*Given data*:
-- ==== Sys2Proof/Machine/Cipher.lean ====
section
/-! DEFINITION. Key slots and index records (chapter 05): the window commands, derivation, the inbound checks of R98 and the
egress indices of R103. -/

namespace Sys2Proof.Machine

/-- Key slot record (Table 05-2). -/
def Dev.slot (d : Dev) (k : Nat) : Nat := tat 0 d.cip.slots k

/-- Key slot replaced. -/
def Dev.setSlot (d : Dev) (k r : Nat) : Dev := { d with cip := { d.cip with slots := tset 0 d.cip.slots k r } }

/-- STATE of a slot: 0 EMPTY, 1 DERIVING, 2 LIVE, 3 QUARANTINED. -/
def slotState (r : Nat) : Nat := rf r 212 1
/-- TRANSFORM of a slot. -/
def slotTransform (r : Nat) : Nat := rbits r 208 2 0
/-- DIR of a slot: 0 inbound, 1 egress. -/
def slotDir (r : Nat) : Nat := rbits r 209 0 0
/-- LEG of a slot. -/
def slotLeg (r : Nat) : Nat := rbits r 210 12 0
/-- SERIAL of a slot. -/
def slotSerial (r : Nat) : Nat := rf r 220 4

/-- Domain of a slot's page (R94). -/
def Dev.slotDom (d : Dev) (k : Nat) : Nat := d.fld (Reg.CIP_PAGE_DOM (k / 512)) 3 0

/-- Index record by `40 L + i` (Table 05-3). -/
def Dev.index (d : Dev) (k : Nat) : Nat := tat 0 d.cip.index k

/-- Index record replaced. -/
def Dev.setIndex (d : Dev) (k r : Nat) : Dev := { d with cip := { d.cip with index := tset 0 d.cip.index k r } }

/-- Master key bytes of a transform (Table 05-1). -/
def keyBytes (t : Nat) : Nat := if t = 3 ∨ t = 4 ∨ t = 6 then 32 else 16

/-- Master salt bytes of a transform. -/
def saltBytes (t : Nat) : Nat := if 5 ≤ t then 12 else 14

/-- SRTP tag bytes of a transform. -/
def tagBytes (t : Nat) : Nat := if 5 ≤ t then 16 else if t = 2 ∨ t = 4 then 4 else 10

/-- SRTCP tag bytes: 80 bits under transforms 1 to 4 (R90). -/
def rtcpTagBytes (t : Nat) : Nat := if 5 ≤ t then 16 else 10

/-- A streaming pipe's transform (R91). -/
def streaming (t : Nat) : Bool := t == 5 || t == 6

/-! ### Commands -/

/-- A staging register of a window is written (Table 05-2: it cannot be read). -/
def Dev.stageWrite (d : Dev) (w k : Nat) (v : Word) : Dev :=
  { d with cip := { d.cip with stage := tset 0 d.cip.stage w (rset (tat 0 d.cip.stage w) (4 * k) 4 v.toNat) } }

/-- A command ends: staging is cleared and RESULT is shown (R96). -/
def Dev.cipResult (d : Dev) (w r : Nat) : Dev :=
  { d with cip := { d.cip with stage := tset 0 d.cip.stage w 0 } }.setReg (Reg.CIP_KEY_STAT w) (w32 r)

/-- A command of CIP's window `w` whose word is `v`; `names` says that the command names the SLOT, whose page must be
the window's (R94). -/
def Dev.cipWindow (d : Dev) (q : Requester) (w : Nat) (v : Word) (names : Bool) (f : Nat → Dev → Dev × Nat) : Dev :=
  d.window q 12 w (some Ev.KEY_DOMAIN) (fun _ d =>
    if names && d.slotDom (wfld v 14 0) != w then (d.raise Ev.KEY_DOMAIN w w).cipResult w 3
    else
      let r := f (wfld v 14 0) d
      r.1.cipResult w r.2)

/-- LEG of CIP_KEY_CFG. -/
def Dev.cfgLeg (d : Dev) (w : Nat) : Nat := d.fld (Reg.CIP_KEY_CFG w) 28 16

/-- Installation fingerprint: the first 64 bits of SHA-1 over the domain's secret, the key and the salt (R96). -/
def Dev.fingerprint (d : Dev) (dom t stage : Nat) : Nat :=
  leNat ((sha1 (leBytes 16 (tat 0 d.cip.secrets dom) ++ leBytes (keyBytes t) (rf stage 0 32) ++
    leBytes (saltBytes t) (rf stage 32 14))).take 8)

/-- Every egress slot of a domain that is DERIVING or LIVE differs in its fingerprint. -/
def Dev.freshPair (d : Dev) (dom fp : Nat) : Bool :=
  d.cip.slots.all (fun e => !(d.slotDom e.1 == dom && slotDir e.2 == 1 && (slotState e.2 == 1 || slotState e.2 == 2) &&
    rf e.2 200 8 == fp))

/-- The record of an accepted INSTALL (Table 05-4). -/
def installed (t dir leg stage fp serial : Nat) : Nat :=
  rset (rset (rset (rset (rset (rset (rset (rset 0 0 32 (rf stage 0 32)) 32 14 (rf stage 32 14)) 200 8 fp) 208 1 t) 209 1 dir)
    210 2 leg) 212 1 1) 220 4 serial

/-- INSTALL (R96): result by the order of its checks (assumption 45). -/
def Dev.install (d : Dev) (w k : Nat) : Dev × Nat :=
  let cfg := d.reg (Reg.CIP_KEY_CFG w)
  let t := wfld cfg 2 0
  let dir := wfld cfg 8 8
  let leg := wfld cfg 28 16
  let stage := tat 0 d.cip.stage w
  if d.retired ∨ t = 0 ∨ t = 7 ∨ rf stage (keyBytes t) (32 - keyBytes t) ≠ 0 ∨ rf stage (32 + saltBytes t) (14 - saltBytes t) ≠ 0 then
    (d, 4)
  else if d.mayLeg w leg = false then (d, 7)
  else if slotState (d.slot k) ≠ 0 then (d, 1)
  else
    let fp := d.fingerprint w t stage
    if dir = 1 ∧ d.freshPair w fp = false then (d.raise Ev.KEY_DUPLICATE w w, 2)
    else
      let n := (d.cip.serial + 1) % 2 ^ 32
      ({ d with cip := { d.cip with serial := n } }.setSlot k (installed t dir leg stage fp n), 0)

/-- KEY_INSTALL (R96) (assumption 45). -/
def keyInstallEffect (q : Requester) (w : Nat) (v : Word) (d : Dev) : Dev :=
  d.cipWindow q w v true (fun k d => d.install w k)

/-- KEY_INSTALL. -/
def execKeyInstall (q : Requester) (w : Fin 16) (v : Word) (s : State) : Host.Outcome State Fault Refusal :=
  s.run (keyInstallEffect q w v)

/-- KEY_ERASE (R97): all 256 bytes zero. -/
def keyEraseEffect (q : Requester) (w : Nat) (v : Word) (d : Dev) : Dev :=
  d.cipWindow q w v true (fun k d => (d.setSlot k 0, 0))

/-- KEY_ERASE. -/
def execKeyErase (q : Requester) (w : Fin 16) (v : Word) (s : State) : Host.Outcome State Fault Refusal :=
  s.run (keyEraseEffect q w v)

/-- The slot information registers of a window show a slot. -/
def Dev.showSlot (d : Dev) (w k : Nat) : Dev :=
  let r := d.slot k
  (((d.setReg (Reg.CIP_SLOT_INFO w)
    (w32 (slotState r * 2 ^ 29 + slotLeg r * 2 ^ 16 + slotDir r * 2 ^ 8 + slotTransform r))).setReg
    (Reg.CIP_SLOT_FAIL_RUN w) (w32 (rf r 214 2))).setReg (Reg.CIP_SLOT_FAIL_TOTAL w) (w32 (rf r 216 4))).setReg
    (Reg.CIP_SLOT_SERIAL w) (w32 (slotSerial r))

/-- KEY_READ_STAT (R97). -/
def keyReadStatEffect (q : Requester) (w : Nat) (v : Word) (d : Dev) : Dev :=
  d.cipWindow q w v true (fun k d => (d.showSlot w k, 0))

/-- KEY_READ_STAT. -/
def execKeyReadStat (q : Requester) (w : Fin 16) (v : Word) (s : State) : Host.Outcome State Fault Refusal :=
  s.run (keyReadStatEffect q w v)

/-- RELEASE of a slot (R102). -/
def Dev.slotRelease (d : Dev) (k : Nat) : Dev × Nat :=
  let r := d.slot k
  if slotState r = 0 then (d, 5)
  else if slotState r = 3 then ((d.setSlot k (rset (rset r 212 1 2) 214 2 0)).legRelease (slotLeg r), 0)
  else (d, 0)

/-- KEY_RELEASE (R102). -/
def keyReleaseEffect (q : Requester) (w : Nat) (v : Word) (d : Dev) : Dev :=
  d.cipWindow q w v true (fun k d => d.slotRelease k)

/-- KEY_RELEASE. -/
def execKeyRelease (q : Requester) (w : Fin 16) (v : Word) (s : State) : Host.Outcome State Fault Refusal :=
  s.run (keyReleaseEffect q w v)

/-- An INDEX command's record: LEG of CIP_KEY_CFG and IDX of its word; result 7 outside the domain's legs, 4 for an IDX
that names no record. -/
def Dev.indexTarget (d : Dev) (w : Nat) (v : Word) (f : Nat → Dev → Dev × Nat) : Dev × Nat :=
  if d.mayLeg w (d.cfgLeg w) = false then (d, 7)
  else if 39 < wfld v 22 16 then (d, 4)
  else f (40 * d.cfgLeg w + wfld v 22 16) d

/-- INDEX_READ (R95). -/
def indexReadEffect (q : Requester) (w : Nat) (v : Word) (d : Dev) : Dev :=
  d.cipWindow q w v false (fun _ d => d.indexTarget w v (fun i d => (d.setRegsNat (Reg.CIP_IDX_REC w 0) (d.index i) 8, 0)))

/-- INDEX_READ. -/
def execIndexRead (q : Requester) (w : Fin 16) (v : Word) (s : State) : Host.Outcome State Fault Refusal :=
  s.run (indexReadEffect q w v)

/-- State of an index record after INDEX_SET: the staged one, ACTIVE where the record was EXHAUSTED (R103) (assumption 49). -/
def indexState (old new : Nat) : Nat :=
  let pick (lo : Nat) : Nat := if rbits old 6 (lo + 1) lo = 2 then 1 else rbits new 6 (lo + 1) lo
  pick 0 + 4 * pick 2

/-- The record INDEX_SET writes: ROC, SEQ, STATE and RTCP_IDX from the window, both windows cleared. -/
def indexNew (old new : Nat) : Nat :=
  rset (rset (rset (rset (rset old 0 6 (rf new 0 6)) 6 1 (indexState old new)) 8 8 0) 16 4 (rf new 16 4 % 2 ^ 31)) 20 4 0

/-- INDEX_SET on a record, naming a slot (R103) (assumption 49). -/
def Dev.indexSet (d : Dev) (w k i : Nat) : Dev × Nat :=
  let s := d.slot k
  let old := d.index i
  if slotState s = 0 then (d, 5)
  else if (rbits old 6 1 0 = 2 ∨ rbits old 6 3 2 = 2) ∧
      (slotState s ≠ 2 ∨ slotLeg s ≠ d.cfgLeg w ∨ slotSerial s = rf old 24 4) then (d, 6)
  else (d.setIndex i (indexNew old (d.regsNat (Reg.CIP_IDX_REC w 0) 8)), 0)

/-- INDEX_SET (R103). -/
def indexSetEffect (q : Requester) (w : Nat) (v : Word) (d : Dev) : Dev :=
  d.cipWindow q w v true (fun k d => d.indexTarget w v (fun i d => d.indexSet w k i))

/-- INDEX_SET. -/
def execIndexSet (q : Requester) (w : Fin 16) (v : Word) (s : State) : Host.Outcome State Fault Refusal :=
  s.run (indexSetEffect q w v)

/-- Session keys of a slot: the six derived fields, each at the place and size of Table 05-2. -/
def sessionKeys (r : Nat) : Nat :=
  let t := slotTransform r
  let f (i : Nat) : Nat := Config.derivedKey t (rf r 0 32) (rf r 32 14) i
  let ka := if 5 ≤ t then 0 else 20
  rset (rset (rset (rset (rset (rset r 48 (keyBytes t) (f 0)) 80 (saltBytes t) (f 1)) 96 ka (f 2))
    128 (keyBytes t) (f 3)) 160 (saltBytes t) (f 4)) 176 ka (f 5)

/-- DERIVATION_DONE (R97) (assumption 45). -/
def derivationDoneEffect (k : Nat) (d : Dev) : Dev :=
  let r := d.slot k
  if slotState r = 1 then d.setSlot k (rset (rset (rset (sessionKeys r) 212 1 2) 214 2 0) 216 4 0) else d

/-- DERIVATION_DONE. -/
def execDerivationDone (slot : Fin 32768) (s : State) : Host.Outcome State Fault Refusal := s.run (derivationDoneEffect slot)

/-! ### Inbound index checks (R98) -/

/-- Rollover counter estimated for a received sequence number (RFC 3711 Appendix A). -/
def rocFor (r seq : Nat) : Nat :=
  let roc := rf r 0 4
  let top := rf r 4 2
  if rbits r 6 1 0 = 0 then roc
  else if top < 0x8000 then (if 0x8000 + top < seq then (roc + 2 ^ 32 - 1) % 2 ^ 32 else roc)
  else if seq + 0x8000 < top then (roc + 1) % 2 ^ 32 else roc

/-- Index of a received SRTP packet (assumption 47). -/
def rtpIndex (r seq : Nat) : Nat := rocFor r seq * 2 ^ 16 + seq

/-- Highest verified index of a record. -/
def highest (r : Nat) (rtcp : Bool) : Nat := if rtcp then rf r 16 4 % 2 ^ 31 else rf r 0 4 * 2 ^ 16 + rf r 4 2

/-- STATE of the SRTP or SRTCP part of a record is IDLE. -/
def indexIdle (r : Nat) (rtcp : Bool) : Bool := (if rtcp then rbits r 6 3 2 else rbits r 6 1 0) == 0

/-- A packet at an index has been received already, or lies below the window. -/
def isReplay (r : Nat) (rtcp : Bool) (i : Nat) : Bool :=
  let h := highest r rtcp
  let n := if rtcp then 32 else 64
  let win := if rtcp then rf r 20 4 else rf r 8 8
  !indexIdle r rtcp && decide (i ≤ h) && (decide (n ≤ h - i) || win.testBit (h - i))

/-- The record after a verified packet at an index. -/
def indexVerified (r : Nat) (rtcp : Bool) (i : Nat) : Nat :=
  let h := highest r rtcp
  let n := if rtcp then 32 else 64
  let win := if rtcp then rf r 20 4 else rf r 8 8
  let idle := indexIdle r rtcp
  let win' := if idle ∨ h < i then (if idle ∨ n ≤ i - h then 1 else (win * 2 ^ (i - h) + 1) % 2 ^ n)
    else win ||| 2 ^ (h - i)
  let top := if idle ∨ h < i then i else h
  if rtcp then rset (rset (rsetBits r 6 3 2 1) 16 4 top) 20 4 win'
  else rset (rset (rset (rsetBits r 6 1 0 1) 0 4 (top / 2 ^ 16)) 4 2 (top % 2 ^ 16)) 8 8 win'

/-- The index record of a stream with every packet in flight counted as received at its index (R98). -/
def Dev.indexPending (d : Dev) (leg stream : Nat) (rtcp : Bool) : Nat :=
  d.fwd.flight.foldl (fun r p =>
    if p.leg = leg ∧ p.stream = stream ∧ p.rtcp = rtcp ∧ p.clear = false then indexVerified r rtcp p.index else r)
    (d.index (40 * leg + stream))

/-! ### Verdict of a slot (Table 05-4) -/

/-- CIP_AUTH_FAIL at most once per row per leg: failures are gathered, and the row's event follows the first (assumption 46). -/
def Dev.authFail (d : Dev) (leg dom : Nat) : Dev :=
  let n := tat 0 d.cip.failRow leg
  let d := { d with cip := { d.cip with failRow := tset 0 d.cip.failRow leg (n + 1) } }.count64 Reg.CIP_AUTH_FAIL_LO
  if n = 0 then d.raise Ev.CIP_AUTH_FAIL leg dom (leBytes 4 1) else d

/-- A tag failure of a slot (R97, R102): a QUARANTINED slot keeps its state (assumption 46). -/
def Dev.slotFail (d : Dev) (k leg dom : Nat) : Dev :=
  let r := d.slot k
  if slotState r < 2 then d.authFail leg dom
  else
    let run := min (rf r 214 2 + 1) 0xFFFF
    let lim := d.fld (Reg.CIP_QUAR_RUN (d.slotDom k)) 15 0
    let quar := slotState r == 2 && lim != 0 && decide (lim ≤ run)
    let r := rcount (rset r 214 2 run) 216
    let d := (d.setSlot k (if quar then rset r 212 1 3 else r)).authFail leg dom
    if quar then (d.raise Ev.LEG_QUARANTINE leg dom).legQuarantine leg else d

/-- A verified packet of a slot: FAIL_RUN is 0. -/
def Dev.slotPass (d : Dev) (k : Nat) : Dev :=
  if 2 ≤ slotState (d.slot k) then d.setSlot k (rset (d.slot k) 214 2 0) else d

/-! ### Egress indices (R103) -/

/-- SRTP index of the next packet with a rewritten sequence number: ROC rises when SEQ passes 0xFFFF. -/
def egressIndex (r seq : Nat) : Nat :=
  let roc := rf r 0 4
  (if rbits r 6 1 0 ≠ 0 ∧ seq < rf r 4 2 then roc + 1 else roc) * 2 ^ 16 + seq

/-- The record of an outbound stream after an index at its limit: EXHAUSTED with the slot's SERIAL. -/
def exhausted (r : Nat) (rtcp : Bool) (serial : Nat) : Nat :=
  rset (if rtcp then rsetBits r 6 3 2 2 else rsetBits r 6 1 0 2) 24 4 serial

/-- A packet refused for an exhausted index: counted, CTX_EXHAUSTED raised (R103) (assumption 49). -/
def Dev.exhaust (d : Dev) (i leg : Nat) (rtcp : Bool) (k : Nat) : Dev :=
  let r := d.index i
  let was := (if rtcp then rbits r 6 3 2 else rbits r 6 1 0) = 2
  let d := if was then d else d.setIndex i (exhausted r rtcp (slotSerial (d.slot k)))
  (d.count Reg.CIP_EXH_DROP).raise Ev.CTX_EXHAUSTED leg (d.slotDom k)

/-- The index for the next SRTP packet of an outbound stream, consumed; none when exhausted. -/
def Dev.takeRtpIndex (d : Dev) (i leg seq k : Nat) : Option Nat × Dev :=
  let r := d.index i
  let n := egressIndex r seq
  if rbits r 6 1 0 = 2 ∨ 2 ^ 48 - 1 ≤ n then (none, d.exhaust i leg false k)
  else (some n, d.setIndex i (rset (rset (rsetBits r 6 1 0 1) 0 4 (n / 2 ^ 16)) 4 2 seq))

/-- The next SRTCP index of an outbound stream, consumed; an IDLE record starts at its RTCP_IDX. -/
def Dev.takeRtcpIndex (d : Dev) (i leg k : Nat) : Option Nat × Dev :=
  let r := d.index i
  let n := rf r 16 4 % 2 ^ 31 + if rbits r 6 3 2 = 0 then 0 else 1
  if rbits r 6 3 2 = 2 ∨ 2 ^ 31 - 1 ≤ n then (none, d.exhaust i leg true k)
  else (some n, d.setIndex i (rset (rsetBits r 6 3 2 1) 16 4 n))

/-- A slot that can seal a packet toward a leg: LIVE, egress, of that leg. -/
def Dev.canSeal (d : Dev) (k leg dom : Nat) : Bool :=
  let r := d.slot k
  slotState r == 2 && slotDir r == 1 && slotLeg r == leg && d.slotDom k == dom

end Sys2Proof.Machine
end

*Your assignment*:
What you return should be the lines from the start of the data through the line with "shown (R96). -/", quoted exactly and nothing more.

*Result of this exercise*:
-- ==== Sys2Proof/Machine/Cipher.lean ====
section
/-! DEFINITION. Key slots and index records (chapter 05): the window commands, derivation, the inbound checks of R98 and the
egress indices of R103. -/

namespace Sys2Proof.Machine

/-- Key slot record (Table 05-2). -/
def Dev.slot (d : Dev) (k : Nat) : Nat := tat 0 d.cip.slots k

/-- Key slot replaced. -/
def Dev.setSlot (d : Dev) (k r : Nat) : Dev := { d with cip := { d.cip with slots := tset 0 d.cip.slots k r } }

/-- STATE of a slot: 0 EMPTY, 1 DERIVING, 2 LIVE, 3 QUARANTINED. -/
def slotState (r : Nat) : Nat := rf r 212 1
/-- TRANSFORM of a slot. -/
def slotTransform (r : Nat) : Nat := rbits r 208 2 0
/-- DIR of a slot: 0 inbound, 1 egress. -/
def slotDir (r : Nat) : Nat := rbits r 209 0 0
/-- LEG of a slot. -/
def slotLeg (r : Nat) : Nat := rbits r 210 12 0
/-- SERIAL of a slot. -/
def slotSerial (r : Nat) : Nat := rf r 220 4

/-- Domain of a slot's page (R94). -/
def Dev.slotDom (d : Dev) (k : Nat) : Nat := d.fld (Reg.CIP_PAGE_DOM (k / 512)) 3 0

/-- Index record by `40 L + i` (Table 05-3). -/
def Dev.index (d : Dev) (k : Nat) : Nat := tat 0 d.cip.index k

/-- Index record replaced. -/
def Dev.setIndex (d : Dev) (k r : Nat) : Dev := { d with cip := { d.cip with index := tset 0 d.cip.index k r } }

/-- Master key bytes of a transform (Table 05-1). -/
def keyBytes (t : Nat) : Nat := if t = 3 ∨ t = 4 ∨ t = 6 then 32 else 16

/-- Master salt bytes of a transform. -/
def saltBytes (t : Nat) : Nat := if 5 ≤ t then 12 else 14

/-- SRTP tag bytes of a transform. -/
def tagBytes (t : Nat) : Nat := if 5 ≤ t then 16 else if t = 2 ∨ t = 4 then 4 else 10

/-- SRTCP tag bytes: 80 bits under transforms 1 to 4 (R90). -/
def rtcpTagBytes (t : Nat) : Nat := if 5 ≤ t then 16 else 10

/-- A streaming pipe's transform (R91). -/
def streaming (t : Nat) : Bool := t == 5 || t == 6

/-! ### Commands -/

/-- A staging register of a window is written (Table 05-2: it cannot be read). -/
def Dev.stageWrite (d : Dev) (w k : Nat) (v : Word) : Dev :=
  { d with cip := { d.cip with stage := tset 0 d.cip.stage w (rset (tat 0 d.cip.stage w) (4 * k) 4 v.toNat) } }

/-- A command ends: staging is cleared and RESULT is shown (R96). -/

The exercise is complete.